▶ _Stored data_
=======

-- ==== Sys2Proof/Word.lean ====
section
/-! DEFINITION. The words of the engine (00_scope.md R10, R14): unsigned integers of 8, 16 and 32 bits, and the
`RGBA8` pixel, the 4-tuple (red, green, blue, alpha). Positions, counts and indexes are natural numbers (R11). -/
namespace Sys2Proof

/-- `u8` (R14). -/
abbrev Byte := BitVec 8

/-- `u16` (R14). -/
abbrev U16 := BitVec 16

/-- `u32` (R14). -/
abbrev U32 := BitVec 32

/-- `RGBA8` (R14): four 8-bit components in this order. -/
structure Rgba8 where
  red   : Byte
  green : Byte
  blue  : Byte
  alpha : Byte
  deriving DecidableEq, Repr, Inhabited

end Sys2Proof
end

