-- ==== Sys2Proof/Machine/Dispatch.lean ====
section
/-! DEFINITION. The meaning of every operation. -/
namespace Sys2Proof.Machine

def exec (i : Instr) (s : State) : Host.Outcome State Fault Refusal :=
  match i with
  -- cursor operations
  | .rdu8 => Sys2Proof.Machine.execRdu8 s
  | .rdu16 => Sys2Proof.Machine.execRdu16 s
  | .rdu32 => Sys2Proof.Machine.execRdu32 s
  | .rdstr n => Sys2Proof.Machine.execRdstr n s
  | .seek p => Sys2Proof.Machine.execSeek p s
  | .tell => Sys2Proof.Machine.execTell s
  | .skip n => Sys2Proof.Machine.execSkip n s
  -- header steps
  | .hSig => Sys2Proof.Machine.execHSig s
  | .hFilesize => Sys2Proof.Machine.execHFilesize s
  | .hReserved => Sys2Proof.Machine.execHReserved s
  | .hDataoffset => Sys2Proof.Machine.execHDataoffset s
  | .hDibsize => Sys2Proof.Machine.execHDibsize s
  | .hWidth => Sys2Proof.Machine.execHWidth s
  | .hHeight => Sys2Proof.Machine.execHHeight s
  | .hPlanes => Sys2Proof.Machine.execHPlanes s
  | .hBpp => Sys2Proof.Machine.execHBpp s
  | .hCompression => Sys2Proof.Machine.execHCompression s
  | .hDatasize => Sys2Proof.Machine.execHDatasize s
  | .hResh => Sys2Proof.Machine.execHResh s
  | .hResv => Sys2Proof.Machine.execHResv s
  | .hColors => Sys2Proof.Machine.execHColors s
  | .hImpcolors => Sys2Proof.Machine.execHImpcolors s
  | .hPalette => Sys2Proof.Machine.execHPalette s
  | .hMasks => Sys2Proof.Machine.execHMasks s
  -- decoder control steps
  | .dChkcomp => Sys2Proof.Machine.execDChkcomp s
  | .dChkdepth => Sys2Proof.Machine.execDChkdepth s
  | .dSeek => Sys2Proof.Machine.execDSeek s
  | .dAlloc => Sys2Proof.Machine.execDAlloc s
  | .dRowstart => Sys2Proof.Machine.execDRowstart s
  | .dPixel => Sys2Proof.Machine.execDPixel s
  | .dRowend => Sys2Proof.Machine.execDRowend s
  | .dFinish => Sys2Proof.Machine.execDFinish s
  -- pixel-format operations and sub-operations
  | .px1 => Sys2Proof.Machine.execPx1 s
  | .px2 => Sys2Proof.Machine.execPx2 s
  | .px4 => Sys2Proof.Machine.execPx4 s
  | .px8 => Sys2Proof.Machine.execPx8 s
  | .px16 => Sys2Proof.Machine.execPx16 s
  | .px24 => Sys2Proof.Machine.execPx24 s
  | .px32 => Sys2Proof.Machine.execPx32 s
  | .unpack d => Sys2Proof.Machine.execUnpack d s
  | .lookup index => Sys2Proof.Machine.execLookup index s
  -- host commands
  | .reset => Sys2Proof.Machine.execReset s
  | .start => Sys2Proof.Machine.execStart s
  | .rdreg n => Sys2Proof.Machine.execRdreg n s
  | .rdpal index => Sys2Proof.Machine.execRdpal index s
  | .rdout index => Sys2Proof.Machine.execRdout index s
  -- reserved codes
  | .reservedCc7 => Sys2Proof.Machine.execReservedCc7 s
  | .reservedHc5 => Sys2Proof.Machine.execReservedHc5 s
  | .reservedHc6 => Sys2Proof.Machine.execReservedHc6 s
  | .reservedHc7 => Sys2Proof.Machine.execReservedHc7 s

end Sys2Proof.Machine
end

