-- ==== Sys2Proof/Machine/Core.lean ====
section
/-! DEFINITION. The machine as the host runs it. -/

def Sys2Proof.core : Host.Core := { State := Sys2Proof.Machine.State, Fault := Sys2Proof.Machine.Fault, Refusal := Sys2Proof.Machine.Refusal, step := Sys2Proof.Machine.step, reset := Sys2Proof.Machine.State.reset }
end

=======

▶ _What is required_
Number of lines above containing "blue": state it and nothing else.

▶ _Answer section_
2